Initial Investigations of Cloves and Clove Oil Component as Water Mold Inhibitors
Saprolegnia diclina and other zoosporic fungi (water molds) create substantial problems during egg incubation for production fish hatcheries around the world [1, 2]. In the United States, formalin and hydrogen peroxide are the only chemicals approved by the United States Food and Drug Administration for fungal control on incubating salmonid eggs . However, issues with both environmental and human health exist with both of these chemicals [4-6]. Therefore, additional options for fungal control during egg incubation are needed, and several novel therapeutic chemicals have been recently investigated [7-9].

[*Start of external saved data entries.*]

-- ==== Sys2Proof/WellFormed.lean ====
section
/-! DEFINITION. Which commands are well formed: their lists and numbers have the shape that the spec gives what they stand
for. A meaning is total all the same; nothing in the model depends on these checks. -/

namespace Sys2Proof

/-- The bytes of a write agree with the length of the access; a read has no bytes. -/
def lenOk {α : Type} (n : Nat) (bs : Option (List α)) : Bool :=
  decide (0 < n) && match bs with | none => true | some l => decide (l.length = n)

/-- A fabric packet: a 32-byte header, at most 4,096 payload bytes, a 16-byte tag, in whole words (R348). -/
def packetOk (bs : List Byte) : Bool :=
  decide (48 ≤ bs.length) && decide (bs.length ≤ 4144) && decide (bs.length % 4 = 0)

/-- An engine clock (Table 01-4): 1,200 to 2,100 MHz in steps of 50. -/
def clockOk (mhz : Nat) : Bool := decide (1200 ≤ mhz) && decide (mhz ≤ 2100) && decide (mhz % 50 = 0)

/-- The command is well formed. -/
def Instr.wf (i : Instr) : Bool :=
  match i with
  | .registerWrite _ a n _ => (decide (n = 4) || decide (n = 8)) && decide (a.toNat % n = 0)
  | .registerReadClear _ a n => (decide (n = 4) || decide (n = 8)) && decide (a.toNat % n = 0)
  | .engineClockChange _ mhz => clockOk mhz
  | .loftRequest _ _ la n bs _ => lenOk n bs && decide (la.toNat % 64 + n ≤ 64)
  | .hbmRequest _ va n bs _ => lenOk n bs && decide (va.toNat % 128 + n ≤ 128)
  | .ringReadComplete _ ws _ => decide (ws.length % 16 = 0) && decide (ws.length ≤ 128)
  | .t3Response _ _ va f bs _ _ _ => decide (0 < bs.length) && decide (va.toNat % 65536 + bs.length ≤ 65536) &&
      (!f || (decide (va.toNat % 128 = 0) && decide (bs.length % 128 = 0)))
  | .stagingLanding _ _ bs => decide (0 < bs.length) && decide (bs.length ≤ 4096)
  | .collReady _ bs => packetOk bs
  | .collData _ bs _ _ _ => packetOk bs
  | .collDone _ bs => packetOk bs
  | .collAbort _ bs => packetOk bs
  | .packetReceive _ bs => packetOk bs
  | .remoteRequest _ bs _ _ => packetOk bs
  | .remoteResponse _ bs => packetOk bs
  | .bar2Access _ _ n bs _ => lenOk n bs
  | .mctpPacket _ _ _ _ _ _ _ _ bs => decide (0 < bs.length)
  | .sensorRefresh _ _ _ ds ms => decide (ds.length = 25) && decide (ms.length = 8)
  | .h2dGo _ bs _ => decide (bs.length = 0) || decide (bs.length = 64)
  | _ => true

end Sys2Proof
end

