/-- The object at slab 16 in T2, its tags checked or not, its first line poisoned or not. -/
def hbmS (zero : Bool) (tags : Nat) (bad : Bool) : State :=
  let s := memS (objOf 0) (t2Slab zero false) [(0, 4)]
  { s.setFld (Reg.HBM_TAG_EN 20) 0 1 tags with mem := { s.mem with poison := if bad then [(0, true)] else [] } }

theorem inT2_of {s : State} {b n loc : Nat} {o : Obj} (h : (decide (s.objAt b n = some o) && decide (n < 2 ^ 41 - 2 ^ 14) &&
    decide ((s.slab b n).home = some loc) && decide (s.hbmRefuses (groupOf loc) = none)) = true) : inT2 s b n loc o := by
  simp only [Bool.and_eq_true, decide_eq_true_eq] at h
  exact ⟨h.1.1.1, h.1.1.2, h.1.2, h.2⟩

theorem witness_HbmAccesses :
    (∃ s : State, s.Canonical ∧ s.objAt 3 5 = none) ∧
    (∀ zero ∈ [true, false], ∀ tags < 2, ∀ bad ∈ [true, false], ∃ s : State, s.Canonical ∧ inT2 s 3 16 0 (objOf 0) ∧
      (s.slab 3 16).zero = zero ∧ s.tagsOn 0 = decide (tags = 1) ∧ poisoned s 0 = bad ∧ (objOf 0).readOnly .bay = false ∧
      (s.slab 3 16).moving = false) ∧
    (∃ s : State, s.Canonical ∧ inT2 s 3 16 0 { objOf 0 with ro := true } ∧ ({ objOf 0 with ro := true } : Obj).readOnly .bay = true) ∧
    ∃ s : State, s.Canonical ∧ s.bayState 3 ≠ 0 ∧ unscheduled s 3 ∧ s.wmSource 3 (s.fld (Reg.WM_CFG 3 0) 0 3) < 2 ^ 64 ∧
      s.wmSource 3 (s.fld (Reg.WM_CFG 3 0) 0 3) ≤ s.reg (Reg.WM_THRESH 3 0) := by
  have h1 : ∀ zero ∈ [true, false], ∀ tags < 2, ∀ bad ∈ [true, false], canon (hbmS zero tags bad) = true ∧
      ((hbmS zero tags bad).slab 3 16).zero = zero ∧ (hbmS zero tags bad).tagsOn 0 = decide (tags = 1) ∧
      poisoned (hbmS zero tags bad) 0 = bad ∧ ((hbmS zero tags bad).slab 3 16).moving = false := by decide +kernel
  have h2 : ∀ zero ∈ [true, false], ∀ tags < 2, ∀ bad ∈ [true, false], inT2 (hbmS zero tags bad) 3 16 0 (objOf 0) :=
    fun zero hz tags ht bad hb => inT2_of (by revert zero tags bad; decide +kernel)
  have h3 : canon (memS { objOf 0 with ro := true } (t2Slab false false) [(0, 4)]) = true := by decide +kernel
  exact ⟨⟨hbmS false 0 false, canon_sound (h1 _ (by decide) _ (by decide) _ (by decide)).1, by decide +kernel⟩,
    fun zero hz tags ht bad hb => ⟨_, canon_sound (h1 zero hz tags ht bad hb).1, h2 zero hz tags ht bad hb, (h1 zero hz tags ht bad hb).2.1,
      (h1 zero hz tags ht bad hb).2.2.1, (h1 zero hz tags ht bad hb).2.2.2.1, by decide, (h1 zero hz tags ht bad hb).2.2.2.2⟩,
    ⟨_, canon_sound h3, inT2_of (by decide +kernel), by decide⟩,
    memS { objOf 0 with ro := true } (t2Slab false false) [(0, 4)], canon_sound h3, by decide +kernel,
    unscheduled_of (by decide +kernel) 3, by decide +kernel, by decide +kernel⟩

/-- A T3 access of slab 16 of bay 3: a fill into the copy at slab 5, or a direct read, waited for by a command. -/
def accOf (fill : Bool) : T3Acc := ⟨3, 16, 0, 16 * 65536, 65536, fill, [.cmd 8 0], none, [], [], [], true⟩
def copyOf (dirty filling : Bool) : T2Copy := ⟨5, dirty, false, filling, false, 0, 0, none, none⟩
def t3S (st : Nat) (accs : List T3Acc) (dirty : Bool) : State :=
  let s := memS (objOf 1) { Slab.none with copy := some (copyOf dirty true) } [(5, 4)]
  { s.setFld (Reg.BAY_STATE 3) 0 3 st with mem := { s.mem with t3 := accs } }

theorem witness_LowerTierAnswers :
    (∀ st ∈ [0, 1, 2, 3, 4, 5], ∃ s : State, s.Canonical ∧ s.mem.t3.find? (fun x => x.same 3 16 (16 * 65536) true) = none ∧
      s.bayState 3 = st) ∧
    (∃ (s : State) (x : T3Acc) (c : T2Copy) (w : Waiter), s.Canonical ∧ s.mem.t3.find? (fun x => x.same 3 16 (16 * 65536) true) = some x ∧
      s.mem.devWrites = [] ∧ (s.slab 3 16).copy = some c ∧ 16 * 65536 % 128 = 0 ∧ x.landed.length < 511 ∧ w ∈ x.waiters ∧
      ∀ i j, w ≠ .sched i j) ∧
    ∃ (s : State) (c : T2Copy), s.Canonical ∧ (s.slab 3 16).copy = some c ∧ c.dirty = true ∧ c.filling = true := by
  have h1 : ∀ st ∈ [0, 1, 2, 3, 4, 5], canon (t3S st [] false) = true ∧ (t3S st [] false).bayState 3 = st := by decide +kernel
  have h2 : canon (t3S 2 [accOf true] false) = true ∧ canon (t3S 2 [] true) = true := by decide +kernel
  exact ⟨fun st hs => ⟨_, canon_sound (h1 st hs).1, rfl, (h1 st hs).2⟩,
    ⟨t3S 2 [accOf true] false, accOf true, copyOf false true, .cmd 8 0, canon_sound h2.1, by decide +kernel, by decide +kernel,
      by decide +kernel, by decide, by decide, by decide, fun i j h => by cases h⟩,
    t3S 2 [] true, copyOf true true, canon_sound h2.2, by decide +kernel, rfl, rfl⟩

/-! ### The key-value cache -/

/-- Registers of a pool of BF16 rows of 64 elements, one layer and group; a rejected one with `bad`. -/
def poolRegs (bad : Bool) : List (Nat × Nat) :=
  [(Reg.KVP_CFG0 3 0, 1 + 9 * 2 ^ 15 + 9 * 2 ^ 19), (Reg.KVP_CFG1 3 0, if bad then 0 else 64)]

/-- A sequence of one block in slab 7: number 5, state st, LENGTH 3. -/
def seqOf (st : Nat) : KvSeq := ⟨3, 0, 5, st, 3, 0, if st = 3 then [] else [[7]], 1, 1, 32 * 65536, []⟩

/-- Bay 3 with that pool, sequences, a swap object at slab 32 and a list in HBM at slab 16. -/
def kvS (bad : Bool) (c : Cmd) (seqs : List KvSeq) (bytes : SMap Byte) : State :=
  let s := withCmd (sets (queueS 1) (poolRegs bad)) c
  let o : Obj := { objOf 1 with base := 32, n := 2, fill := false, layout := 4 }
  { s with
    mem := { s.mem with objs := [objOf 0, o], slabs := [(slabKey 3 16, t2Slab false false)], use := [(0, 4), (7, 4)], hbm := bytes }
    kv := ⟨seqs, []⟩ }

def kvCmd (op mode : Nat) : Cmd :=
  { cmdOf op [(0, mode * 4), (1, if op = 0x1A ∨ op = 0x1B then 5 else 1), (2, if op = 0x1A then 32 * 65536 else 16 * 65536),
      (5, 1), (6, 16 * 65536)] with adm := .granted }

/-- CREATE sequence 5 for 16 positions; sequence 5 and a number of positions. -/
def createList : SMap Byte := [(0, 5), (1, 0x40), (4, 16)]
def keepList (n : Nat) : SMap Byte := if n = 0 then [(0, 5)] else [(0, 5), (4, BitVec.ofNat 8 n)]

theorem oneEntry_of {s : State} {c : Cmd} {va : Nat} {e : Nat × Nat} (h : ((s.kvList c va 1).2.1 = [e] ∧ (s.kvList c va 1).2.2 = .ok)) :
    oneEntry s (s.kvList c va 1).1 c va 1 e := by
  have := split3 h.2
  rw [h.1] at this
  exact this

theorem poolOf_eq {s u : State} {b n : Nat} (h : u.reg (Reg.KVP_CFG0 b n) = s.reg (Reg.KVP_CFG0 b n))
    (g : u.reg (Reg.KVP_CFG1 b n) = s.reg (Reg.KVP_CFG1 b n)) : u.poolOf b n = s.poolOf b n := by
  simp only [State.poolOf, State.fld, h, g]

Clove (Syzygium aromaticum) oil, and its primary constituent eugenol , have been shown to inhibit the growth of a variety of fungi [9-14]. Only two studies have examined possible effects on water molds. A relatively high concentration (500 μg/mL) of eugenol mixed with the solvent dimethyl sulfoxide was required to inhibit Saprolegnia diclina growth, with an even higher concentration (1,000 μg/mL) required for fungicidal action . Toxicity to juvenile salmonids at eugenol concentrations of only 63 μg/mL for 10 min has also reported . A more recent experiment indicated that, based on in-vitro experiments, the concentrations of clove oil required for fungal control led to pre-eyed rainbow trout Oncorhynchus mykiss egg mortality . However, they noted no antifungal effects during actual egg incubation, but the clove oil treatments were only administered at most three times per week. In contrast, antifungal treatments on incubating eggs in production fish hatcheries are typically applied daily .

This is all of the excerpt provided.